/-! ### schedule -/

@[simp] theorem schedule_params (es : List PortEvent) (s : State) : (schedule es s).params = s.params := rfl
@[simp] theorem schedule_agenda (es : List PortEvent) (s : State) : (schedule es s).agenda = es ++ s.agenda := rfl
@[simp] theorem schedule_rdata (es : List PortEvent) (s : State) : (schedule es s).rdata = s.rdata := rfl
@[simp] theorem schedule_opa (es : List PortEvent) (s : State) : (schedule es s).opa = s.opa := rfl
@[simp] theorem schedule_res0 (es : List PortEvent) (s : State) : (schedule es s).res0 = s.res0 := rfl
@[simp] theorem schedule_res1 (es : List PortEvent) (s : State) : (schedule es s).res1 = s.res1 := rfl
@[simp] theorem schedule_len (es : List PortEvent) (s : State) : (schedule es s).len = s.len := rfl
@[simp] theorem schedule_bufaddr (es : List PortEvent) (s : State) : (schedule es s).bufaddr = s.bufaddr := rfl
@[simp] theorem schedule_stSync (es : List PortEvent) (s : State) : (schedule es s).stSync = s.stSync := rfl
@[simp] theorem schedule_stDone (es : List PortEvent) (s : State) : (schedule es s).stDone = s.stDone := rfl
@[simp] theorem schedule_stNosync (es : List PortEvent) (s : State) : (schedule es s).stNosync = s.stNosync := rfl
@[simp] theorem schedule_stIncomplete (es : List PortEvent) (s : State) : (schedule es s).stIncomplete = s.stIncomplete :=
  rfl
@[simp] theorem schedule_errIllegal (es : List PortEvent) (s : State) : (schedule es s).errIllegal = s.errIllegal := rfl
@[simp] theorem schedule_errBusy (es : List PortEvent) (s : State) : (schedule es s).errBusy = s.errBusy := rfl
@[simp] theorem schedule_errArg (es : List PortEvent) (s : State) : (schedule es s).errArg = s.errArg := rfl
@[simp] theorem schedule_stOrphan (es : List PortEvent) (s : State) : (schedule es s).stOrphan = s.stOrphan := rfl
@[simp] theorem schedule_stUncorr (es : List PortEvent) (s : State) : (schedule es s).stUncorr = s.stUncorr := rfl
@[simp] theorem schedule_statBatch (es : List PortEvent) (s : State) : (schedule es s).statBatch = s.statBatch := rfl
@[simp] theorem schedule_statCw (es : List PortEvent) (s : State) : (schedule es s).statCw = s.statCw := rfl
@[simp] theorem schedule_statFix (es : List PortEvent) (s : State) : (schedule es s).statFix = s.statFix := rfl
@[simp] theorem schedule_statBad (es : List PortEvent) (s : State) : (schedule es s).statBad = s.statBad := rfl
@[simp] theorem schedule_statMsg (es : List PortEvent) (s : State) : (schedule es s).statMsg = s.statMsg := rfl
@[simp] theorem schedule_statOrph (es : List PortEvent) (s : State) : (schedule es s).statOrph = s.statOrph := rfl
@[simp] theorem schedule_estate (es : List PortEvent) (s : State) : (schedule es s).estate = s.estate := rfl
@[simp] theorem schedule_scanP (es : List PortEvent) (s : State) : (schedule es s).scanP = s.scanP := rfl
@[simp] theorem schedule_cwK (es : List PortEvent) (s : State) : (schedule es s).cwK = s.cwK := rfl
@[simp] theorem schedule_runBatch (es : List PortEvent) (s : State) : (schedule es s).runBatch = s.runBatch := rfl
@[simp] theorem schedule_jobW (es : List PortEvent) (s : State) : (schedule es s).jobW = s.jobW := rfl
@[simp] theorem schedule_jobI (es : List PortEvent) (s : State) : (schedule es s).jobI = s.jobI := rfl
@[simp] theorem schedule_openF (es : List PortEvent) (s : State) : (schedule es s).openF = s.openF := rfl
@[simp] theorem schedule_slotRW (es : List PortEvent) (s : State) : (schedule es s).slotRW = s.slotRW := rfl
@[simp] theorem schedule_slotMV (es : List PortEvent) (s : State) : (schedule es s).slotMV = s.slotMV := rfl
@[simp] theorem schedule_slotPcnt (es : List PortEvent) (s : State) : (schedule es s).slotPcnt = s.slotPcnt := rfl
@[simp] theorem schedule_ibb (es : List PortEvent) (s : State) : (schedule es s).ibb = s.ibb := rfl
@[simp] theorem schedule_fifo (es : List PortEvent) (s : State) : (schedule es s).fifo = s.fifo := rfl
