-- ==== Sys2Proof/Laws/Packing.lean ====
section
/-! SUPPORT. The two packings of a bit sequence, bit by bit (00_scope.md R9, R10). -/

namespace Sys2Proof.Machine

@[simp] theorem packLsb_nil : packLsb [] = 0 := rfl

@[simp] theorem packLsb_cons (b : Bool) (bits : List Bool) : packLsb (b :: bits) = b.toNat + 2 * packLsb bits := rfl

/-- Bit j of an LSB-first packing is the bit at index j. -/
theorem packLsb_testBit (bits : List Bool) (j : Nat) : (packLsb bits).testBit j = bits.getD j false := by
  induction bits generalizing j with
  | nil => simp
  | cons b bits ih =>
    cases j with
    | zero => cases b <;> simp [Nat.testBit_zero, Nat.add_mod]
    | succ j =>
      have h2 : (b.toNat + 2 * packLsb bits) / 2 = packLsb bits := by
        have := Bool.toNat_le b
        omega
      rw [packLsb_cons, Nat.testBit_succ, h2, ih]
      simp

/-- An LSB-first packing of n bits is below 2^n. -/
theorem packLsb_lt (bits : List Bool) : packLsb bits < 2 ^ bits.length := by
  induction bits with
  | nil => simp
  | cons b bits ih => cases b <;> simp [Nat.pow_succ] <;> omega

@[simp] theorem packMsb_nil : packMsb [] = 0 := rfl

@[simp] theorem packMsb_append_singleton (bits : List Bool) (b : Bool) :
    packMsb (bits ++ [b]) = 2 * packMsb bits + b.toNat := by
  simp [packMsb]

/-- An MSB-first packing is the LSB-first packing of the reversed bits. -/
theorem packMsb_eq_packLsb_reverse (bits : List Bool) : packMsb bits = packLsb bits.reverse := by
  induction bits using List.reverseRecOn with
  | nil => rfl
  | append_singleton bits b ih => simp [ih, Nat.add_comm]

@[simp] theorem length_seqBits (w : Word) (j n : Nat) : (seqBits w j n).length = n := by simp [seqBits]

/-- Sequence bit i of a run of sequence bits. -/
theorem getD_seqBits (w : Word) (j n i : Nat) :
    (seqBits w j n).getD i false = (decide (i < n) && seqBit w (j + i)) := by
  by_cases h : i < n
  · simp [seqBits, List.getD_eq_getElem?_getD, h]
  · simp [seqBits, List.getD_eq_getElem?_getD, h]

/-- The word e(j) has sequence bit j and no other. -/
theorem seqMask_getLsbD {j : Nat} (h : j < 32) (i : Nat) : (seqMask j).getLsbD i = decide (i = 31 - j) := by
  unfold seqMask
  rw [BitVec.getLsbD_shiftLeft]
  by_cases hi : i = 31 - j
  · subst hi
    simp
    omega
  · by_cases h1 : i < 31 - j
    · simp [h1, hi]
    · have : i - (31 - j) ≠ 0 := by omega
      simp [hi, this]

end Sys2Proof.Machine
end

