section
/-! Every step keeps the well-formedness of the state (Safety.lean): which fields it is about, what the engine pushes,
and one lemma for each agent's move. -/

namespace Sys2Proof.Machine

/-! ### The fields the invariant is about -/

/-- The invariant speaks of the parameters, the buffer, the FIFO, LEN, BUFADDR, P and ESTATE only. -/
theorem Inv.frame {s t : State} (h : Inv s) (params : t.params = s.params := by rfl) (ibb : t.ibb = s.ibb := by rfl)
    (fifo : t.fifo = s.fifo := by rfl) (len : t.len = s.len := by rfl) (bufaddr : t.bufaddr = s.bufaddr := by rfl)
    (scanP : t.scanP = s.scanP := by rfl) (batch : t.estate = .batch → s.estate = .batch := by exact id) : Inv t where
  params := params ▸ h.params
  ibbWf := ibb ▸ h.ibbWf
  ibbWhole := fun a => by simpa only [ibb, params] using h.ibbWhole a
  fifoFits := by simpa only [fifo, params] using h.fifoFits
  fifoKinds := fifo ▸ h.fifoKinds
  lenLegal := by simpa only [len, params, Params.bufBits] using h.lenLegal
  bufaddrLegal := by simpa only [bufaddr, params] using h.bufaddrLegal
  scanLegal := by simpa only [scanP, params] using h.scanLegal
  batchFits := fun hb => by simpa only [scanP, len] using h.batchFits (batch hb)

/-- BUF_WORDS is 1 to 65536 (00_scope.md R6). -/
theorem bufWords_pos (p : Params) : 0 < p.bufWords := Nat.two_pow_pos _

theorem bufWords_le {p : Params} (h : p.wf) : p.bufWords ≤ 65536 := Nat.pow_le_pow_right (by decide) h.1

/-- An address legalised by a remainder is stored as it is (10_state.md R45). -/
theorem toNat_ofNat_mod_bufWords {p : Params} (h : p.wf) (n : Nat) :
    (BitVec.ofNat 32 (n % p.bufWords)).toNat = n % p.bufWords := by
  have hlt : n % p.bufWords < p.bufWords := Nat.mod_lt n (bufWords_pos p)
  have hle : p.bufWords ≤ 65536 := bufWords_le h
  rw [BitVec.toNat_ofNat, Nat.mod_eq_of_lt (by omega)]

/-- A length legalised by BUF_BITS is stored as it is (10_state.md R44). -/
theorem toNat_ofNat_min_bufBits {p : Params} (h : p.wf) (n : Nat) :
    (BitVec.ofNat 32 (min n p.bufBits)).toNat = min n p.bufBits := by
  have hle : p.bufWords ≤ 65536 := bufWords_le h
  rw [BitVec.toNat_ofNat, Nat.mod_eq_of_lt (by unfold Params.bufBits; omega)]

/-! ### Reset -/

/-- The reset values meet the invariant over every buffer that does (10_state.md R58, 70_reset_and_hazards.md R321). -/
theorem inv_resetWith {p : Params} {agenda : List PortEvent} {rdata : Word} {ibb : List Host.Cell} (hp : p.wf)
    (hwf : Memory.wf ibb)
    (hwhole : WholeWords { State.resetWith p with agenda := agenda, rdata := rdata, ibb := ibb }) :
    Inv { State.resetWith p with agenda := agenda, rdata := rdata, ibb := ibb } where
  params := hp
  ibbWf := hwf
  ibbWhole := hwhole
  fifoFits := Nat.zero_le _
  fifoKinds := fun _ hr => nomatch hr
  lenLegal := Nat.zero_le _
  bufaddrLegal := bufWords_pos p
  scanLegal := Nat.zero_le _
  batchFits := fun hb => nomatch hb

theorem Inv.resetBlock {s : State} (h : Inv s) : Inv (resetBlock s) := inv_resetWith h.params h.ibbWf h.ibbWhole

/-! ### The host port -/

/-- Every byte of a written word is written. -/
theorem readByte_writeWord_isSome (m : List Host.Cell) {i a : Nat} (v : Word) (h : a / 4 = i) :
    (readByte (writeWord m i v) a).isSome := by
  obtain ⟨h0, h1, h2, h3⟩ := readByte_writeWord_same m i v
  obtain rfl | rfl | rfl | rfl : a = 4 * i ∨ a = 4 * i + 1 ∨ a = 4 * i + 2 ∨ a = 4 * i + 3 := by omega
  · exact h0 ▸ rfl
  · exact h1 ▸ rfl
  · exact h2 ▸ rfl
  · exact h3 ▸ rfl

/-- A word write inside the buffer keeps it made of whole words (20_memory.md R83, R85, R87). -/
theorem WholeWords.writeWord {s : State} (h : WholeWords s) {i : Nat} (hi : i < s.params.bufWords) (v : Word) :
    WholeWords { s with ibb := writeWord s.ibb i v } := by
  intro a
  by_cases ha : a / 4 = i
  · have hb : (readByte (Machine.writeWord s.ibb i v) a).isSome := readByte_writeWord_isSome s.ibb v ha
    have hw : readWord (Machine.writeWord s.ibb i v) (a / 4) = some v := ha ▸ readWord_writeWord_same s.ibb i v
    exact ⟨hb.trans (hw ▸ rfl), fun _ => show a < 4 * s.params.bufWords by omega⟩
  · have hb : readByte (Machine.writeWord s.ibb i v) a = readByte s.ibb a :=
      readByte_writeWord_other s.ibb v (by omega)
    have hw : readWord (Machine.writeWord s.ibb i v) (a / 4) = readWord s.ibb (a / 4) :=
      readWord_writeWord_other s.ibb v ha
    simpa only [hb, hw] using h a

theorem Inv.bumpBufaddr {s : State} (h : Inv s) : Inv (bumpBufaddr s) :=
  { h with
    bufaddrLegal := by
      show (BitVec.ofNat 32 ((s.bufaddr.toNat + 1) % s.params.bufWords)).toNat < s.params.bufWords
      rw [toNat_ofNat_mod_bufWords h.params]
      exact Nat.mod_lt _ (bufWords_pos _) }

theorem Inv.writeBufaddr {s : State} (h : Inv s) (v : Word) : Inv (writeBufaddr v s) :=
  { h with
    bufaddrLegal := by
      show (BitVec.ofNat 32 (v.toNat % s.params.bufWords)).toNat < s.params.bufWords
      rw [toNat_ofNat_mod_bufWords h.params]
      exact Nat.mod_lt _ (bufWords_pos _) }

/-- LEN changes while the engine is idle only, so no batch depends on it. -/
theorem Inv.writeLen {s : State} (h : Inv s) (hb : busy s = false) (v : Word) :
    Inv { s with len := BitVec.ofNat 32 (min v.toNat s.params.bufBits) } :=
  { h with
    lenLegal := by
      show (BitVec.ofNat 32 (min v.toNat s.params.bufBits)).toNat ≤ s.params.bufBits
      rw [toNat_ofNat_min_bufBits h.params]
      exact min_le_right _ _
    batchFits := fun he => nomatch (busy_eq_false.mp hb).symm.trans he }

theorem Inv.writeIbb {s : State} (h : Inv s) (v : Word) :
    Inv { s with ibb := writeWord s.ibb s.bufaddr.toNat v } :=
  { h with
    ibbWf := Memory.wf_writeWord h.ibbWf _ v
    ibbWhole := h.ibbWhole.writeWord h.bufaddrLegal v }

theorem Inv.pop {s : State} (h : Inv s) : Inv (pop s) :=
  { h with
    fifoFits := (List.length_tail.trans_le (Nat.sub_le _ _)).trans h.fifoFits
    fifoKinds := fun r hr => h.fifoKinds r (List.mem_of_mem_tail hr) }

theorem Inv.startRun {s : State} (h : Inv s) : Inv (startRun s) :=
  { h with
    scanLegal := Nat.zero_le _
    batchFits := fun he => nomatch he }

theorem WriteMove.inv {r : Reg} {v : Word} {s t : State} (m : WriteMove r v s t) (h : Inv s) : Inv t := by
  cases m with
  | ignored => exact h
  | reset => exact h.resetBlock
  | run => exact h.startRun
  | asmcw | asmend => exact h.frame (batch := fun he => nomatch he)
  | len hb => exact h.writeLen hb v
  | bufaddr => exact h.writeBufaddr v
  | bufdata => exact (h.writeIbb v).bumpBufaddr
  | refused | illegal | illegalWidth | results | statclr | status | opa => exact h.frame

theorem ReadMove.inv {s t : State} (m : ReadMove s t) (h : Inv s) : Inv t := by
  have ha (v : Word) : Inv (Machine.answer v s) := h.frame
  cases m with
  | answer v => exact ha v
  | bufdata v => exact (ha v).bumpBufaddr
  | outLo v => exact (ha v).pop

/-! ### What the engine pushes -/

/-- t's FIFO is s's with m more records at the tail, of legal kinds (20_memory.md R90, 43_message_assembler.md R250). -/
def Pushes (m : Nat) (s t : State) : Prop :=
  ∃ rs, t.fifo = s.fifo ++ rs ∧ rs.length = m ∧ ∀ r ∈ rs, legalKind r

theorem Pushes.zero {s t : State} (h : t.fifo = s.fifo) : Pushes 0 s t := ⟨[], by simp [h]⟩

theorem Pushes.one {s t : State} {r : Record} (h : t.fifo = s.fifo ++ [r]) (hr : legalKind r) : Pushes 1 s t :=
  ⟨[r], h, rfl, by simpa using hr⟩

theorem Pushes.trans {m n : Nat} {s t u : State} (h : Pushes m s t) (h' : Pushes n t u) : Pushes (m + n) s u := by
  obtain ⟨rs, e, hl, hk⟩ := h
  obtain ⟨rs', e', hl', hk'⟩ := h'
  exact ⟨rs ++ rs', by simp [e, e'], by simp [hl, hl'], fun r hr => (List.mem_append.mp hr).elim (hk r) (hk' r)⟩

/-- Pushing as many records as there are free entries keeps the FIFO well formed (42_frame_parser.md R210). -/
theorem Inv.pushes {s t : State} {m : Nat} (h : Inv s) (hm : m ≤ free s) (hp : Pushes m s t)
    (params : t.params = s.params) : t.fifo.length ≤ t.params.fifoDepth ∧ ∀ r ∈ t.fifo, legalKind r := by
  obtain ⟨rs, e, hl, hk⟩ := hp
  constructor
  · rw [e, List.length_append, hl, params]
    exact length_add_le_of_free hm h.fifoFits
  · intro r hr
    rw [e] at hr
    exact (List.mem_append.mp hr).elim (h.fifoKinds r) (hk r)

@[simp] theorem recordKind_codewordRecord (kind cwi : BitVec 4) (c : Correction) :
    recordKind (codewordRecord kind cwi c) = kind := by
  simp only [recordKind, codewordRecord]
  repeat rw [BitVec.extractLsb'_append_eq_of_le (by decide)]
  simp

@[simp] theorem recordKind_closeRecord (reason : CloseReason) (mv : Bool) (pcnt : BitVec 16) (recipient : Word) :
    recordKind (closeRecord reason mv pcnt recipient) = 3#4 := by
  simp only [recordKind, closeRecord]
  repeat rw [BitVec.extractLsb'_append_eq_of_le (by decide)]
  simp

@[simp] theorem recordKind_incompleteRecord (p : Nat) : recordKind (incompleteRecord p) = 5#4 := by
  simp only [recordKind, incompleteRecord]
  rw [BitVec.extractLsb'_append_eq_of_le (by decide)]
  simp

@[simp] theorem recordKind_runDoneRecord (incomplete nosync : Bool) (batches : Word) :
    recordKind (runDoneRecord incomplete nosync batches) = 6#4 := by
  simp only [recordKind, runDoneRecord]
  repeat rw [BitVec.extractLsb'_append_eq_of_le (by decide)]
  simp

theorem closeIfOpen_pushes (c : CloseReason) (s : State) : Pushes s.openF.toNat s (closeIfOpen c s) := by
  obtain ⟨ho, e⟩ | ⟨ho, e⟩ := closeIfOpen_cases c s <;> rw [e, ho]
  · exact .one rfl (by simp [legalKind])
  · exact .zero rfl

/-- A codeword step pushes Need(raw) records (43_message_assembler.md R240). -/
theorem codewordStep_pushes (raw : Word) (k : BitVec 4) (s : State) :
    Pushes (need raw s) s (codewordStep raw k s) := by
  obtain ⟨ht, e⟩ | ⟨ht, e⟩ | ⟨ht, ho, e⟩ | ⟨ht, ho, e⟩ := codewordStep_cases raw k s <;> rw [e] <;>
    simp only [need, ht]
  · rw [Nat.add_comm]
    exact (closeIfOpen_pushes .addr (countCodeword (correctWord raw) s)).trans
      (.one rfl (by simp [legalKind]))
  · exact closeIfOpen_pushes .idle (countCodeword (correctWord raw) s)
  · exact .one rfl (by simp [legalKind])
  · exact .one rfl (by simp [legalKind])

/-! ### The engine -/

/-- An engine step that pushes what it has room for and leaves the buffer, LEN, BUFADDR and P alone. -/
theorem Inv.framePushes {s t : State} {m : Nat} (h : Inv s) (hm : m ≤ free s) (hp : Pushes m s t)
    (params : t.params = s.params := by rfl) (ibb : t.ibb = s.ibb := by rfl) (len : t.len = s.len := by rfl)
    (bufaddr : t.bufaddr = s.bufaddr := by rfl) (scanP : t.scanP = s.scanP := by rfl)
    (batch : t.estate = .batch → s.estate = .batch := by exact id) : Inv t :=
  have hframe : Inv { t with fifo := s.fifo } := h.frame params ibb rfl len bufaddr scanP batch
  have ⟨hfits, hkinds⟩ := h.pushes hm hp params
  { hframe with
    fifoFits := hfits
    fifoKinds := hkinds }

theorem Inv.closeIfOpen {s : State} (h : Inv s) (hm : s.openF.toNat ≤ free s) (c : CloseReason) :
    Inv (closeIfOpen c s) := by
  have hp := closeIfOpen_pushes c s
  rw [closeIfOpen_frame] at hp ⊢
  exact h.framePushes hm hp

theorem Inv.codewordStep {s : State} {raw : Word} (h : Inv s) (hm : need raw s ≤ free s) (k : BitVec 4) :
    Inv (codewordStep raw k s) := by
  have hp := codewordStep_pushes raw k s
  rw [codewordStep_frame] at hp ⊢
  exact h.framePushes hm hp

/-- The last push of a RUN needs an entry besides the one of the message it closes (42_frame_parser.md R214). -/
theorem Inv.finishRun {s : State} (h : Inv s) (hm : 1 + s.openF.toNat ≤ free s) :
    Inv (finishRun (Machine.closeIfOpen .endOfInput s)) := by
  have hp := closeIfOpen_pushes .endOfInput s
  rw [closeIfOpen_frame] at hp ⊢
  rw [Nat.add_comm] at hm
  exact h.framePushes hm (hp.trans (.one rfl (by simp [legalKind]))) (batch := fun he => nomatch he)

/-- ESTATE matters to the invariant only where a batch begins. -/
theorem Inv.setEstate {s : State} (h : Inv s) {e : EState} (he : e ≠ .batch) : Inv (setEstate e s) :=
  h.frame (batch := fun hb => absurd hb he)

/-- P grows only while a window at P still lies inside LEN. -/
theorem Inv.scanLegal_succ {s : State} (h : Inv s) (hs : s.scanP + 32 ≤ s.len.toNat) :
    s.scanP + 1 ≤ s.params.bufBits := by
  have hl := h.lenLegal
  omega
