-- ==== Sys2Proof/Machine/Core.lean ====
section
/-! DEFINITION. The machine in the host's form. -/

def Sys2Proof.core : Host.Core := { State := Sys2Proof.Machine.State, Fault := Sys2Proof.Machine.Fault, Refusal := Sys2Proof.Machine.Refusal, step := Sys2Proof.Machine.step, reset := Sys2Proof.Machine.State.reset }
end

────────────────────

Would you please write out, exactly and with no other lines, the stretch of the listing above from the line containing "exact h.framePushes hm (hp.trans" through the line containing "host's form. -/"?

  exact h.framePushes hm (hp.trans (.one rfl (by simp [legalKind]))) (batch := fun he => nomatch he)

/-- ESTATE matters to the invariant only where a batch begins. -/
theorem Inv.setEstate {s : State} (h : Inv s) {e : EState} (he : e ≠ .batch) : Inv (setEstate e s) :=
  h.frame (batch := fun hb => absurd hb he)

/-- P grows only while a window at P still lies inside LEN. -/
theorem Inv.scanLegal_succ {s : State} (h : Inv s) (hs : s.scanP + 32 ≤ s.len.toNat) :
    s.scanP + 1 ≤ s.params.bufBits := by
  have hl := h.lenLegal
  omega
-- ==== Sys2Proof/Machine/Core.lean ====
section
/-! DEFINITION. The machine in the host's form. -/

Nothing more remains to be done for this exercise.